## Work request
Having found the line that contains "def SLT_CFG_STATIC_N : Fld := ⟨SLT_CFG, 2, 0⟩", please retype only it and every line after it up to the end of the entries, exactly as written.

## Extracted entries
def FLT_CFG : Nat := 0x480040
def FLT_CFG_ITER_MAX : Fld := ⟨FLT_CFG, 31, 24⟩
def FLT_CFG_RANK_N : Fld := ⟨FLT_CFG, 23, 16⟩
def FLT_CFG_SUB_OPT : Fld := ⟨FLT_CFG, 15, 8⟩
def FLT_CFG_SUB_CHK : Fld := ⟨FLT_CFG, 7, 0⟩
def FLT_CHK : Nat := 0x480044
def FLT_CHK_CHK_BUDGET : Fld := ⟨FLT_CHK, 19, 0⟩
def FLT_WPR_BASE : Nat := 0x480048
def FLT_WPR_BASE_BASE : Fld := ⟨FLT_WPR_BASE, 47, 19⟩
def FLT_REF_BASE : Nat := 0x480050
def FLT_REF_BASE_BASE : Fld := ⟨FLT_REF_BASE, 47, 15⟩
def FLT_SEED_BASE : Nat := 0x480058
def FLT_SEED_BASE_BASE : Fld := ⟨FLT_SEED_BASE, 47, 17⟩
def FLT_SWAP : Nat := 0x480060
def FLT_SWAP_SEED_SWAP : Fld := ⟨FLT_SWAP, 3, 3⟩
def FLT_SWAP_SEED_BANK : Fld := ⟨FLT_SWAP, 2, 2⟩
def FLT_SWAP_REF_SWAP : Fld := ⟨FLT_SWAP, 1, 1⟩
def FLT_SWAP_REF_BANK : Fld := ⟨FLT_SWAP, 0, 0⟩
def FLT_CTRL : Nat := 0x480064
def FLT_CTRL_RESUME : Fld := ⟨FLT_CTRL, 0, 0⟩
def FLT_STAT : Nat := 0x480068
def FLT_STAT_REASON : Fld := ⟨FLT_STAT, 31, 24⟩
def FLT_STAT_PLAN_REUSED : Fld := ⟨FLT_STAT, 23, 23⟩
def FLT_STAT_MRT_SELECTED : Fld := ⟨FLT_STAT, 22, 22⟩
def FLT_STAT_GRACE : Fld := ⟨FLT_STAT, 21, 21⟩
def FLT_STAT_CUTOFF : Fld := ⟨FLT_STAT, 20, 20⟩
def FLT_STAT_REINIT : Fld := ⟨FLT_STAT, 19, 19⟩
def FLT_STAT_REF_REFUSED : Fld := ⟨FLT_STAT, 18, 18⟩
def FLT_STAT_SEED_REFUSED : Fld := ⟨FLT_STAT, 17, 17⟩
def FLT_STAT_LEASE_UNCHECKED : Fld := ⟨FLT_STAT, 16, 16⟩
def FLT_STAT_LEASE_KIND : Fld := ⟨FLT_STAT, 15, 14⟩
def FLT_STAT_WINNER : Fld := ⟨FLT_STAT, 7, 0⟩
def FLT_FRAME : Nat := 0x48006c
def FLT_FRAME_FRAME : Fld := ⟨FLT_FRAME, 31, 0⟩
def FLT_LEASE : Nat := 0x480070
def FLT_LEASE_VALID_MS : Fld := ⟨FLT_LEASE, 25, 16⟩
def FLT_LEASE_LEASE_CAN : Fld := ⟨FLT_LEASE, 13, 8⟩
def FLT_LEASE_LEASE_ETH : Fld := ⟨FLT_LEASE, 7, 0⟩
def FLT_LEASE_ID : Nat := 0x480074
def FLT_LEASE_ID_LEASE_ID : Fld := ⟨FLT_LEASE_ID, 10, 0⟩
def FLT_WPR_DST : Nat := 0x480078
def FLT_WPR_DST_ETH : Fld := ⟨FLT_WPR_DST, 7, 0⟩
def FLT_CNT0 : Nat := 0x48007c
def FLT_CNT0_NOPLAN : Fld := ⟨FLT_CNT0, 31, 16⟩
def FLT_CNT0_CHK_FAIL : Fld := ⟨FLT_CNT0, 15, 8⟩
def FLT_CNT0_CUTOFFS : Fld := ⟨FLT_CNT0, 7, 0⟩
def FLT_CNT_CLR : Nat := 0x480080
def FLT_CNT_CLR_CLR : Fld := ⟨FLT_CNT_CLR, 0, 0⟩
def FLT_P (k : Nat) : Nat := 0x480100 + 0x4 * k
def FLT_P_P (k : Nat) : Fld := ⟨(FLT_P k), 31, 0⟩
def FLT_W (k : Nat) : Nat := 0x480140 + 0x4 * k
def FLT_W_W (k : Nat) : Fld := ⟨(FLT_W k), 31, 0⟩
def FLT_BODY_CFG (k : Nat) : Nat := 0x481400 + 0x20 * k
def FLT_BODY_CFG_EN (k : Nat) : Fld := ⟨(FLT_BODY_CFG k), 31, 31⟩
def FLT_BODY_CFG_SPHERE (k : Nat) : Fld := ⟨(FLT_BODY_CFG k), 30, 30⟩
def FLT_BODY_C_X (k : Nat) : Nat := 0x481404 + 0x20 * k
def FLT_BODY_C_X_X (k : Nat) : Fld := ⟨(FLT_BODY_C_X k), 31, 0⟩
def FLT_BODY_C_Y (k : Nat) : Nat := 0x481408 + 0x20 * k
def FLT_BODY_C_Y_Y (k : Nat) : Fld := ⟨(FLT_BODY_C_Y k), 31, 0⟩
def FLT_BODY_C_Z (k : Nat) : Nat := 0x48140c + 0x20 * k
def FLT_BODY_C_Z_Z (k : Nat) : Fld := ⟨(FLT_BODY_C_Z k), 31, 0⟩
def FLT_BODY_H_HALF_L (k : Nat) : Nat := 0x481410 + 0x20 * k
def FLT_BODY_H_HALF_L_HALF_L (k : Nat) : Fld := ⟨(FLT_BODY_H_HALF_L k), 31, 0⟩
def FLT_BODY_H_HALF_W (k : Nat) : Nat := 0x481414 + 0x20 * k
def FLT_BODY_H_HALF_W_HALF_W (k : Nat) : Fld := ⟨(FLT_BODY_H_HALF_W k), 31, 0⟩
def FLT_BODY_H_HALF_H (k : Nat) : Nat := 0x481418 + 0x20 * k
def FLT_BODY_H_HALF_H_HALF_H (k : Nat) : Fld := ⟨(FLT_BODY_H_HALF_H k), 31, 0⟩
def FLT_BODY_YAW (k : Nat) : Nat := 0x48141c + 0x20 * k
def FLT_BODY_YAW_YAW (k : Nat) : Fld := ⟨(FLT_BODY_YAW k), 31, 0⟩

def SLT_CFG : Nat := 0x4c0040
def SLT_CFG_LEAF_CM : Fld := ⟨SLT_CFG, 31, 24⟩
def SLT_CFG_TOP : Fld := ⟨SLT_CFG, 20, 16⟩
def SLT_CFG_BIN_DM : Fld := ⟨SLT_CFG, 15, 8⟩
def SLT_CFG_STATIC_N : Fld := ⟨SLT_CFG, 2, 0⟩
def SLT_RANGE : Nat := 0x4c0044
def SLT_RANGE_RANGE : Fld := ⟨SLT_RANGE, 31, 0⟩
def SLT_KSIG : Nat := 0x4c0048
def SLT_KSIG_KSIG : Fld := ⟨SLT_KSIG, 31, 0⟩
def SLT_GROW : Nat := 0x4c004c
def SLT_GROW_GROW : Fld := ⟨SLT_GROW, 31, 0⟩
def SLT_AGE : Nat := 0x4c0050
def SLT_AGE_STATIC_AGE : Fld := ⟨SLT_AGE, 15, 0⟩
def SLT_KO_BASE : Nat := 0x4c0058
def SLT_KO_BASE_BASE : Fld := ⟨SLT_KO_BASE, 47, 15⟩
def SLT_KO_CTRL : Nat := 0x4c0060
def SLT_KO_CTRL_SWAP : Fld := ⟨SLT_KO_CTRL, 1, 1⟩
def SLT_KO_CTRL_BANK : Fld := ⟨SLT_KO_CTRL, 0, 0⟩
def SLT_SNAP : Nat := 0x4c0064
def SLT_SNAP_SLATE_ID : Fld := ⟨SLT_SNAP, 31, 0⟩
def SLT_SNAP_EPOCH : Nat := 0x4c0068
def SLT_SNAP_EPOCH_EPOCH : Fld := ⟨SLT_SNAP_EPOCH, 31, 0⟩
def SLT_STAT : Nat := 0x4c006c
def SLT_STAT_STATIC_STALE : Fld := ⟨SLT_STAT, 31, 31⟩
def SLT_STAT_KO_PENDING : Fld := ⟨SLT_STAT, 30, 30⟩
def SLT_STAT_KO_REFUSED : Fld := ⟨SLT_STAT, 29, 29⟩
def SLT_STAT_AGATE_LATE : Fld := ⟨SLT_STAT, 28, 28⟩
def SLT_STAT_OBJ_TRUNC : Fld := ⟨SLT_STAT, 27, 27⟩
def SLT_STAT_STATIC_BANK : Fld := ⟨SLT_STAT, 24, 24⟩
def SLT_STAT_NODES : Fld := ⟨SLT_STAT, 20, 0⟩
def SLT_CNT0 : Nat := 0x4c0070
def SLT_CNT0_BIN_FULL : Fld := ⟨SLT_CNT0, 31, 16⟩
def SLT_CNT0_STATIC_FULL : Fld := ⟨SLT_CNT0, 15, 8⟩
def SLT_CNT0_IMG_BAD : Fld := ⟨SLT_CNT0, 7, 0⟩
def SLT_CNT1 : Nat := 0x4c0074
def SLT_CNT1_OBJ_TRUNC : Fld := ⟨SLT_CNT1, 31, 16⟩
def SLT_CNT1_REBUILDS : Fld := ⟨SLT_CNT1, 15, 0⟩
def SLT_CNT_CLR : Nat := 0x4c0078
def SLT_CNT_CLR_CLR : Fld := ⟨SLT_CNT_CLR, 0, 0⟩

## Task answer
def SLT_CFG_STATIC_N : Fld := ⟨SLT_CFG, 2, 0⟩
def SLT_RANGE : Nat := 0x4c0044
def SLT_RANGE_RANGE : Fld := ⟨SLT_RANGE, 31, 0⟩
def SLT_KSIG : Nat := 0x4c0048
def SLT_KSIG_KSIG : Fld := ⟨SLT_KSIG, 31, 0⟩
def SLT_GROW : Nat := 0x4c004c
def SLT_GROW_GROW : Fld := ⟨SLT_GROW, 31, 0⟩
def SLT_AGE : Nat := 0x4c0050
def SLT_AGE_STATIC_AGE : Fld := ⟨SLT_AGE, 15, 0⟩
def SLT_KO_BASE : Nat := 0x4c0058
def SLT_KO_BASE_BASE : Fld := ⟨SLT_KO_BASE, 47, 15⟩
def SLT_KO_CTRL : Nat := 0x4c0060
def SLT_KO_CTRL_SWAP : Fld := ⟨SLT_KO_CTRL, 1, 1⟩
def SLT_KO_CTRL_BANK : Fld := ⟨SLT_KO_CTRL, 0, 0⟩
def SLT_SNAP : Nat := 0x4c0064
def SLT_SNAP_SLATE_ID : Fld := ⟨SLT_SNAP, 31, 0⟩
def SLT_SNAP_EPOCH : Nat := 0x4c0068
def SLT_SNAP_EPOCH_EPOCH : Fld := ⟨SLT_SNAP_EPOCH, 31, 0⟩
def SLT_STAT : Nat := 0x4c006c
def SLT_STAT_STATIC_STALE : Fld := ⟨SLT_STAT, 31, 31⟩
def SLT_STAT_KO_PENDING : Fld := ⟨SLT_STAT, 30, 30⟩
def SLT_STAT_KO_REFUSED : Fld := ⟨SLT_STAT, 29, 29⟩
def SLT_STAT_AGATE_LATE : Fld := ⟨SLT_STAT, 28, 28⟩
def SLT_STAT_OBJ_TRUNC : Fld := ⟨SLT_STAT, 27, 27⟩
def SLT_STAT_STATIC_BANK : Fld := ⟨SLT_STAT, 24, 24⟩
def SLT_STAT_NODES : Fld := ⟨SLT_STAT, 20, 0⟩
def SLT_CNT0 : Nat := 0x4c0070
def SLT_CNT0_BIN_FULL : Fld := ⟨SLT_CNT0, 31, 16⟩
def SLT_CNT0_STATIC_FULL : Fld := ⟨SLT_CNT0, 15, 8⟩
def SLT_CNT0_IMG_BAD : Fld := ⟨SLT_CNT0, 7, 0⟩
def SLT_CNT1 : Nat := 0x4c0074
def SLT_CNT1_OBJ_TRUNC : Fld := ⟨SLT_CNT1, 31, 16⟩
def SLT_CNT1_REBUILDS : Fld := ⟨SLT_CNT1, 15, 0⟩
def SLT_CNT_CLR : Nat := 0x4c0078
def SLT_CNT_CLR_CLR : Fld := ⟨SLT_CNT_CLR, 0, 0⟩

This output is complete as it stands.